-- TASK TO CARRY OUT --
Once the line containing "structure Shown where" is found in the entries below, restate it and each following line word for word, stopping after the line containing "stamp : BitVec 6".

-- THE DATA --
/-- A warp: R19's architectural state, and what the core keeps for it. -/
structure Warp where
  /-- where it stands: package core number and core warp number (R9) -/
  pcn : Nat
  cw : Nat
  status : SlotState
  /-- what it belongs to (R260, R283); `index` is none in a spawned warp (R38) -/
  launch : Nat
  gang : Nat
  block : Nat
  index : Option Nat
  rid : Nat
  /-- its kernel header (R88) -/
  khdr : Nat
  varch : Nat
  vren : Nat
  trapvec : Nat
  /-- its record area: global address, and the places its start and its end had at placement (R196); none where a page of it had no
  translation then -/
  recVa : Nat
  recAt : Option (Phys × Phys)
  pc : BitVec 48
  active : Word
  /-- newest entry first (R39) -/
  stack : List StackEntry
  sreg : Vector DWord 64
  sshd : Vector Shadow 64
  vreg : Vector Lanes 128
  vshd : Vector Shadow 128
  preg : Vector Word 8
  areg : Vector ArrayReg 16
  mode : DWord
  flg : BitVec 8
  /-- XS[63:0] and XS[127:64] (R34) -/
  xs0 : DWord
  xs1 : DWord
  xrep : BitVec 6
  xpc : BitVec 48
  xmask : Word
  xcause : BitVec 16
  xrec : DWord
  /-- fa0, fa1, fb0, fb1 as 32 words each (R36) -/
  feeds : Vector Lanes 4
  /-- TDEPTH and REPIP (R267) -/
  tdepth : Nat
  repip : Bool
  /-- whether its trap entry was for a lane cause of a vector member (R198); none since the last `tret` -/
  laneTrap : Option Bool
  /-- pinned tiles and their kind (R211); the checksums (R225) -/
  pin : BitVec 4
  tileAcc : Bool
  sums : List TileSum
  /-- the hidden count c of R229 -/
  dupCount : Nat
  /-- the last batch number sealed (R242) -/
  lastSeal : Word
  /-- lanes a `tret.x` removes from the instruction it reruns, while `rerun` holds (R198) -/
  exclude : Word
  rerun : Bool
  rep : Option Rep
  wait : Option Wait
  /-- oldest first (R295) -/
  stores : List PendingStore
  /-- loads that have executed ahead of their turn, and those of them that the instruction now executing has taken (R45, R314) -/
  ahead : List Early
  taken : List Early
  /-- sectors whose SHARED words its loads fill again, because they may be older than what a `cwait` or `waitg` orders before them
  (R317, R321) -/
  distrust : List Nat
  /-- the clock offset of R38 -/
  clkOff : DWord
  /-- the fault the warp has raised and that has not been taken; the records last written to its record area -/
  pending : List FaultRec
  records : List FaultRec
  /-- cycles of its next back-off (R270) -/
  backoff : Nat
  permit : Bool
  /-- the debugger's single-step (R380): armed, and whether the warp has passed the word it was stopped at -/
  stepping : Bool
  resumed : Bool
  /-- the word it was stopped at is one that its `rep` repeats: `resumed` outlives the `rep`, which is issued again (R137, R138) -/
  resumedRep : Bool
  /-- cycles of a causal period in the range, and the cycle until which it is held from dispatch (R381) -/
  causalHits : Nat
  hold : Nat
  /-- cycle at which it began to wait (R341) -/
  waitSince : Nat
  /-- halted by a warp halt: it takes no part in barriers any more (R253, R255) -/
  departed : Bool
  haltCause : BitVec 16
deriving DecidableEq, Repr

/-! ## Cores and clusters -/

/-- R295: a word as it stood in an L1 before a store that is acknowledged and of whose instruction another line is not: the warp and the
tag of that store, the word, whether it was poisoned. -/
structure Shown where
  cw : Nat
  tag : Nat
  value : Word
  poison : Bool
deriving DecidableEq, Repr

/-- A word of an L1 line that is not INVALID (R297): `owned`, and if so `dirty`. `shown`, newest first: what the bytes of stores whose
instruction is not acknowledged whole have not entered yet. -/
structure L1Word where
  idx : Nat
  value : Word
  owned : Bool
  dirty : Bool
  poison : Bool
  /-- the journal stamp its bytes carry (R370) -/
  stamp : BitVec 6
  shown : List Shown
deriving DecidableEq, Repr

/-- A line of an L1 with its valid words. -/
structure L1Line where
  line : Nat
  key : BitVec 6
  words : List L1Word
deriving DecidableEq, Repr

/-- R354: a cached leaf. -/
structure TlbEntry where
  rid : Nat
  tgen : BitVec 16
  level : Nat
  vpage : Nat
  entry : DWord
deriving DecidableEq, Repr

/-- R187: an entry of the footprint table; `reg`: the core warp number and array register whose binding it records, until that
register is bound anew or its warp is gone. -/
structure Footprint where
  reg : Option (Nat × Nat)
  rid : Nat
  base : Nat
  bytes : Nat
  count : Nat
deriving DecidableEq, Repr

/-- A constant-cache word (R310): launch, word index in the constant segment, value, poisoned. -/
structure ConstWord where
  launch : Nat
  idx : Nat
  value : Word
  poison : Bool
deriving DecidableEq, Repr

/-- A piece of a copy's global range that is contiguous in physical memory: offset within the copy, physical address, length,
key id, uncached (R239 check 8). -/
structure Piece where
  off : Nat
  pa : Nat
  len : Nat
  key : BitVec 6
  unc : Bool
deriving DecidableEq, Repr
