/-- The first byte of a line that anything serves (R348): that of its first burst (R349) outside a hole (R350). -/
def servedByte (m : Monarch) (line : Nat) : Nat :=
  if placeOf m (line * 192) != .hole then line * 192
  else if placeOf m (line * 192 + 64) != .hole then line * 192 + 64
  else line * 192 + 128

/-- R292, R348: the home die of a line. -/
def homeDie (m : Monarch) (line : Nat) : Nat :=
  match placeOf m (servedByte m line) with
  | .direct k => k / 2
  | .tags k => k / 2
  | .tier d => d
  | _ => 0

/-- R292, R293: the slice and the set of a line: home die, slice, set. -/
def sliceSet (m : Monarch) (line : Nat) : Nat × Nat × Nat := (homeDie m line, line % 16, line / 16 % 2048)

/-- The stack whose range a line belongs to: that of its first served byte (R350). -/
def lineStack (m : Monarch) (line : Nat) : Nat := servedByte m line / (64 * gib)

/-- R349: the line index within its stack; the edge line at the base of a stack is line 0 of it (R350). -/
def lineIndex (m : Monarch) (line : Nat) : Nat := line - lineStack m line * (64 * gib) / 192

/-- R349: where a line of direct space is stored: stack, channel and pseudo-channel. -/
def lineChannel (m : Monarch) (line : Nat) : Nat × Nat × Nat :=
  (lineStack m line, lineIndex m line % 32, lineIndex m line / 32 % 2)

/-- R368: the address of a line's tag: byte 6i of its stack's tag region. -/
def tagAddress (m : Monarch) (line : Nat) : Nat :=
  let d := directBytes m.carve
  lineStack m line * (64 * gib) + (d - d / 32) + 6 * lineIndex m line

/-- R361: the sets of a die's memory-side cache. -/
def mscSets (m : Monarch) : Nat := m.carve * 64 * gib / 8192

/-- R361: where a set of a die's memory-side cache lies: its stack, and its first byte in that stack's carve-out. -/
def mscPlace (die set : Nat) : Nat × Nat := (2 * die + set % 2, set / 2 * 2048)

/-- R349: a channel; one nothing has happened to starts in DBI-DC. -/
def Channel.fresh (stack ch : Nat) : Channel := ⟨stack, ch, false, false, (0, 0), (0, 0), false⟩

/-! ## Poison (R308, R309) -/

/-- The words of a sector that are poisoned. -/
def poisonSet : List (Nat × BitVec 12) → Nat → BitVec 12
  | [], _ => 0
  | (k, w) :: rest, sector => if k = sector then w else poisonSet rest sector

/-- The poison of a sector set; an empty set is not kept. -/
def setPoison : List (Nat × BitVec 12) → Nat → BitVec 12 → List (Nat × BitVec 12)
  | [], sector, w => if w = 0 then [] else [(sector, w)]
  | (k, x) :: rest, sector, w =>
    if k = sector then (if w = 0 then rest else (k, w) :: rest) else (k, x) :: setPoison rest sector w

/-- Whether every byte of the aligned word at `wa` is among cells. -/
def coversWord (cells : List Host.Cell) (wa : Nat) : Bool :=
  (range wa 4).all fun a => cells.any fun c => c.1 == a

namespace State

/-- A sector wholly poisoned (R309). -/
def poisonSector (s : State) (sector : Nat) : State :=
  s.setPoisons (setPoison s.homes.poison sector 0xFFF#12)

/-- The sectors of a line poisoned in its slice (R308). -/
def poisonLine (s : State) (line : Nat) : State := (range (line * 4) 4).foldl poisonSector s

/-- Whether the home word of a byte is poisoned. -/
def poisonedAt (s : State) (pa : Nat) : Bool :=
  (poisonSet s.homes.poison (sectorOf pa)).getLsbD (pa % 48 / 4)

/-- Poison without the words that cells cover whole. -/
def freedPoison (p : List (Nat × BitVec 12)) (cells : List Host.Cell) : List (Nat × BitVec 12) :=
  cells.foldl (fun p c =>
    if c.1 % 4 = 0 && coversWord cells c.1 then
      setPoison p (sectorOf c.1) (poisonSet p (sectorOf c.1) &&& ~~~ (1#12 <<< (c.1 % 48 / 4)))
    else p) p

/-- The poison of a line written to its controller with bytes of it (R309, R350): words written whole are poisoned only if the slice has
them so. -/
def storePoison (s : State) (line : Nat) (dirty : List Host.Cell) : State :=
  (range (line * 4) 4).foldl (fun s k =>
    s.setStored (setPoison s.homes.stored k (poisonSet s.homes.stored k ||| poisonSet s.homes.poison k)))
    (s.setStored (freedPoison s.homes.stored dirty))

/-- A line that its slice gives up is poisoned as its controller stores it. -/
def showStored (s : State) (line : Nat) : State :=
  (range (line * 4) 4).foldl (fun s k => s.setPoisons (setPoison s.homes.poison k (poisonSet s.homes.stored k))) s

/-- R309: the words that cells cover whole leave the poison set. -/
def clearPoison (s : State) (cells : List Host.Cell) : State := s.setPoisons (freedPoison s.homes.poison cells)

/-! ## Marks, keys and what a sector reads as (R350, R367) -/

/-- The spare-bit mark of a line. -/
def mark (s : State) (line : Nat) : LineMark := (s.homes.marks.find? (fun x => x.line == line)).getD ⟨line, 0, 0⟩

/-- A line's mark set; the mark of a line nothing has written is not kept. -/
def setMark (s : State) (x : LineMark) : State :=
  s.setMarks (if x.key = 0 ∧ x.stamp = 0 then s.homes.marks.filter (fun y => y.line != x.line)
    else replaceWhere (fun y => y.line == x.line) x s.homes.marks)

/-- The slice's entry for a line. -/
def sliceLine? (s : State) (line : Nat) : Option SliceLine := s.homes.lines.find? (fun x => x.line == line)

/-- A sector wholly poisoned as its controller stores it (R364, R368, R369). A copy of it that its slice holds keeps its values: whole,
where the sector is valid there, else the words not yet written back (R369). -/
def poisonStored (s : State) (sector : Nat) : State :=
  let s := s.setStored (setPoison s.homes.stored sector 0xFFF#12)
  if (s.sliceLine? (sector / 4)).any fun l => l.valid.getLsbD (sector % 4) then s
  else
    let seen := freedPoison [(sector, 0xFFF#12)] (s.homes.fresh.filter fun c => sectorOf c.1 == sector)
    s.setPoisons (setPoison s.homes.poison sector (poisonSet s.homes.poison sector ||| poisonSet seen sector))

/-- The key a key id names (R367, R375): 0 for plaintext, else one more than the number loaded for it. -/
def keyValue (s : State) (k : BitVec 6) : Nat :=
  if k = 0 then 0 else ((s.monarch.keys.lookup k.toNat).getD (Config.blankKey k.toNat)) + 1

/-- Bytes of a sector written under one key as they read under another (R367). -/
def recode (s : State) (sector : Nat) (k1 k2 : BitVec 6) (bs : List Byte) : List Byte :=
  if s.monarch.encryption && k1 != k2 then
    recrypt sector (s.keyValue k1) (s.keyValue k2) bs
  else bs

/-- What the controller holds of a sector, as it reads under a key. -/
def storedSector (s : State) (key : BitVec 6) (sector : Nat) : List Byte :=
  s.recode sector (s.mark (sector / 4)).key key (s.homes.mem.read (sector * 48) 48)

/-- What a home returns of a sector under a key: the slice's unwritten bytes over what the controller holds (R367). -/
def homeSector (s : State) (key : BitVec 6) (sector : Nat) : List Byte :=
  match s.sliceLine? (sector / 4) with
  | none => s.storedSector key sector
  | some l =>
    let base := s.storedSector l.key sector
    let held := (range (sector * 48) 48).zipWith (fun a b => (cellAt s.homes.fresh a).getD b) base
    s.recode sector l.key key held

==

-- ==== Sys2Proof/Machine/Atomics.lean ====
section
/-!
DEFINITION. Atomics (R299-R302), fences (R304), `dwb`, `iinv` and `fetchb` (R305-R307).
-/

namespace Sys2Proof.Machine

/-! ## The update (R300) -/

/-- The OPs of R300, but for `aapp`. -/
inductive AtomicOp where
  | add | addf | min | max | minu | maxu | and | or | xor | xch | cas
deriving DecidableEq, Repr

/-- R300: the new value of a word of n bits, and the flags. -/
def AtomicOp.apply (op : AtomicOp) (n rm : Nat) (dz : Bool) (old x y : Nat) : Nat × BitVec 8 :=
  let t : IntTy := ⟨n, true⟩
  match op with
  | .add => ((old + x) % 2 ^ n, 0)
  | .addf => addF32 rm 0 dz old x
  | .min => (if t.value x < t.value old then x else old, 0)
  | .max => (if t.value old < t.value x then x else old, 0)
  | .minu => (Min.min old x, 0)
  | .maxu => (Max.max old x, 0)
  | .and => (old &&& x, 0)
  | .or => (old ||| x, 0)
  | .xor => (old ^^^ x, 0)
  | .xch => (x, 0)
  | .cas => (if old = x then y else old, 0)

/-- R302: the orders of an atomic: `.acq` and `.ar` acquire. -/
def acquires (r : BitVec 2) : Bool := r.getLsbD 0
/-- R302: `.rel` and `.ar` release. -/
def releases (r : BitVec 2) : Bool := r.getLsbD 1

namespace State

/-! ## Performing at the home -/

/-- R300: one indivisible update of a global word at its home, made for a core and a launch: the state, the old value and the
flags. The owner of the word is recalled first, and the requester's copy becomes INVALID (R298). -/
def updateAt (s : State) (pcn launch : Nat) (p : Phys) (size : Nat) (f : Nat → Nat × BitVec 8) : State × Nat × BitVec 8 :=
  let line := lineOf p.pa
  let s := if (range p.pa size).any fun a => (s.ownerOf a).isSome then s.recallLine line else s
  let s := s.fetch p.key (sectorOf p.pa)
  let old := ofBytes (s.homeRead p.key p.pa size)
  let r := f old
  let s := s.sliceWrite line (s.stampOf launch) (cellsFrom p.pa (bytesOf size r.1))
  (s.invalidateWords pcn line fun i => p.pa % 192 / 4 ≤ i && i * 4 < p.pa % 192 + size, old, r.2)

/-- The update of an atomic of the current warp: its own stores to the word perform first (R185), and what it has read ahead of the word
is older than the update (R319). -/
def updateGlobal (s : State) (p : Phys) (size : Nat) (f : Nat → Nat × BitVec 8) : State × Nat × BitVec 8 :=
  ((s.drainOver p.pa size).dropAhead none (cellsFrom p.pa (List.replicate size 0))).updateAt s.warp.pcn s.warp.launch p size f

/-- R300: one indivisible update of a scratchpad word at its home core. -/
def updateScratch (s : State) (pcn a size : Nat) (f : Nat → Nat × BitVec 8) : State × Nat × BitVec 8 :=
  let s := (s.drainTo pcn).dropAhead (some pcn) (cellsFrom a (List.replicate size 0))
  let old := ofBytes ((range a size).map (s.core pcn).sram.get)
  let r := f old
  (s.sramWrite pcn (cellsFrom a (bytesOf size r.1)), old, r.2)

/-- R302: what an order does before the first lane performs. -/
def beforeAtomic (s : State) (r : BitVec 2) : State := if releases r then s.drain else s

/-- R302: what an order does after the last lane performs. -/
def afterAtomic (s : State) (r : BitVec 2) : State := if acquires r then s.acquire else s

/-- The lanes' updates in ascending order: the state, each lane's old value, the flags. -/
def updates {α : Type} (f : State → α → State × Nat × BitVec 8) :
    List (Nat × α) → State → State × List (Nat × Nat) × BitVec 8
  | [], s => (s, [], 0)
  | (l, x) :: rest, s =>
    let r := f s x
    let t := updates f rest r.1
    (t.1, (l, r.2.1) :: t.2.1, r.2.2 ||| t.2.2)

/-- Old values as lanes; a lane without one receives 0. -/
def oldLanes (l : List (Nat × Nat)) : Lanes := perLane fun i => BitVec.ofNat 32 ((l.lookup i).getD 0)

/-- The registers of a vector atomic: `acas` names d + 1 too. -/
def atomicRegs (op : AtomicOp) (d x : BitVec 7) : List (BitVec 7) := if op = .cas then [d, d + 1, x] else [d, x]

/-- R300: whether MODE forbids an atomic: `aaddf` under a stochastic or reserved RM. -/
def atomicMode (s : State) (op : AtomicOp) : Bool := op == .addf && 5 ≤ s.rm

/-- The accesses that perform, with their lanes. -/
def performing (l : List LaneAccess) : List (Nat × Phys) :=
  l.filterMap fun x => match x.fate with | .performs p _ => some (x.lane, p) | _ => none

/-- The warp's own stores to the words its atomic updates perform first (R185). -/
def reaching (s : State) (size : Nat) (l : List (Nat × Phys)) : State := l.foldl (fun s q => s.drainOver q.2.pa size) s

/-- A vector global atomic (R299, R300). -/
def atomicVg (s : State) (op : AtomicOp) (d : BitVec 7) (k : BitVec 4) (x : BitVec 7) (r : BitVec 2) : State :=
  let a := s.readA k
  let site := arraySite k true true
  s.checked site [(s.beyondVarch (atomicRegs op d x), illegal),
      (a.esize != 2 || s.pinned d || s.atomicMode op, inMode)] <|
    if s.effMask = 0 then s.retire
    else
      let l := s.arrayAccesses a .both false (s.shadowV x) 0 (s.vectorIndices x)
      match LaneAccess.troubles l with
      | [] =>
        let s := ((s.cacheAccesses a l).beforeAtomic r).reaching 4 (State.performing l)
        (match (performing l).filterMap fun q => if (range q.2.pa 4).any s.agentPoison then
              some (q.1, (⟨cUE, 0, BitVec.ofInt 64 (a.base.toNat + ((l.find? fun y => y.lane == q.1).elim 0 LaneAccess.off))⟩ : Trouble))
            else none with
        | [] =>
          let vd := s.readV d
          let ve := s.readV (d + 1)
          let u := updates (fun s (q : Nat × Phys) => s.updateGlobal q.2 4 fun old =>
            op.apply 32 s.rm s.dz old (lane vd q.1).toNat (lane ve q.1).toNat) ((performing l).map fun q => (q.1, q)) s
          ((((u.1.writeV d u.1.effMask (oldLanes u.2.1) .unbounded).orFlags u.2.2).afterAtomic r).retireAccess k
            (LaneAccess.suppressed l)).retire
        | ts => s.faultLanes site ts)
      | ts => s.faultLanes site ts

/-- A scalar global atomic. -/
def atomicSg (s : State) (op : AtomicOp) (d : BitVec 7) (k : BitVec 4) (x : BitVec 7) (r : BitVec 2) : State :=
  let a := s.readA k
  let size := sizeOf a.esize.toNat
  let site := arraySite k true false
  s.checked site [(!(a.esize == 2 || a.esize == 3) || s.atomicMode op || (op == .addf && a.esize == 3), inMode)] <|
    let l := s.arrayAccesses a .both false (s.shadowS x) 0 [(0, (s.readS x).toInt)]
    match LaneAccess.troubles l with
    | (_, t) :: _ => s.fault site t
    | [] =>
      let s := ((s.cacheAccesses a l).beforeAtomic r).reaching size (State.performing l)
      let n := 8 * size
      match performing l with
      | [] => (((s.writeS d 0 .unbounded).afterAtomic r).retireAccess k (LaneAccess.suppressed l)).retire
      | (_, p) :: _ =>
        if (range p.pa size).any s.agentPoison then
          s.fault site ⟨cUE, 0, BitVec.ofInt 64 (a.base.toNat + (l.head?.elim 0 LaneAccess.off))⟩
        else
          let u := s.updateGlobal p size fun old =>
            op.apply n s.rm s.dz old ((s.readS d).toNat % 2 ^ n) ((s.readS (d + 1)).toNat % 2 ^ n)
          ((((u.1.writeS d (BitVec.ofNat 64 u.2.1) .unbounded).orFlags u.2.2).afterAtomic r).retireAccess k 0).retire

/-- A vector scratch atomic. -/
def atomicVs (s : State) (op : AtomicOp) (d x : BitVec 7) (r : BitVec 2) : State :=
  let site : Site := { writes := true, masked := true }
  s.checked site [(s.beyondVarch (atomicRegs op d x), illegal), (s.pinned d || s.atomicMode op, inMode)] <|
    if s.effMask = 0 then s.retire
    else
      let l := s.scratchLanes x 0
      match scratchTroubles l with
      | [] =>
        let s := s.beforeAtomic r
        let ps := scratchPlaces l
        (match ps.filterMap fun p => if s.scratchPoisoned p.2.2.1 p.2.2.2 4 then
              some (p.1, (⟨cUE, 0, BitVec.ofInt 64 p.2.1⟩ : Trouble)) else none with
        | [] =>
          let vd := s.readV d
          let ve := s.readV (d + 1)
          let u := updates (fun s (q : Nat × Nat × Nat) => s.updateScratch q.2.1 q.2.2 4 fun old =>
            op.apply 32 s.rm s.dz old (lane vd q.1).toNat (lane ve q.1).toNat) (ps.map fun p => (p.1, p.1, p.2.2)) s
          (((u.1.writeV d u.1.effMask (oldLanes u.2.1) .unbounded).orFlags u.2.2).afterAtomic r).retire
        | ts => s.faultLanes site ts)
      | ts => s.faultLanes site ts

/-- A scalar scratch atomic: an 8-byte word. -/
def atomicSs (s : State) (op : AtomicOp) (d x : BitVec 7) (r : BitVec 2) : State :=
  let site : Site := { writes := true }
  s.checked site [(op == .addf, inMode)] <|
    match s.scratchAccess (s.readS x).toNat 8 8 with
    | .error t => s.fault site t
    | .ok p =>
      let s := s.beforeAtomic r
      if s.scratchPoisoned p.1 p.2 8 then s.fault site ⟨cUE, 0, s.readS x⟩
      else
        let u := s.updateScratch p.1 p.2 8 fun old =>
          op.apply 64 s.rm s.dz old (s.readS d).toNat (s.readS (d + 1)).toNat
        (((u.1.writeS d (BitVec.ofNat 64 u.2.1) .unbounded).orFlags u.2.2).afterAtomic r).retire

-- SOLUTION BELOW --
structure Shown where
  cw : Nat
  tag : Nat
  value : Word
  poison : Bool
deriving DecidableEq, Repr

/-- A word of an L1 line that is not INVALID (R297): `owned`, and if so `dirty`. `shown`, newest first: what the bytes of stores whose
instruction is not acknowledged whole have not entered yet. -/
structure L1Word where
  idx : Nat
  value : Word
  owned : Bool
  dirty : Bool
  poison : Bool
  /-- the journal stamp its bytes carry (R370) -/
  stamp : BitVec 6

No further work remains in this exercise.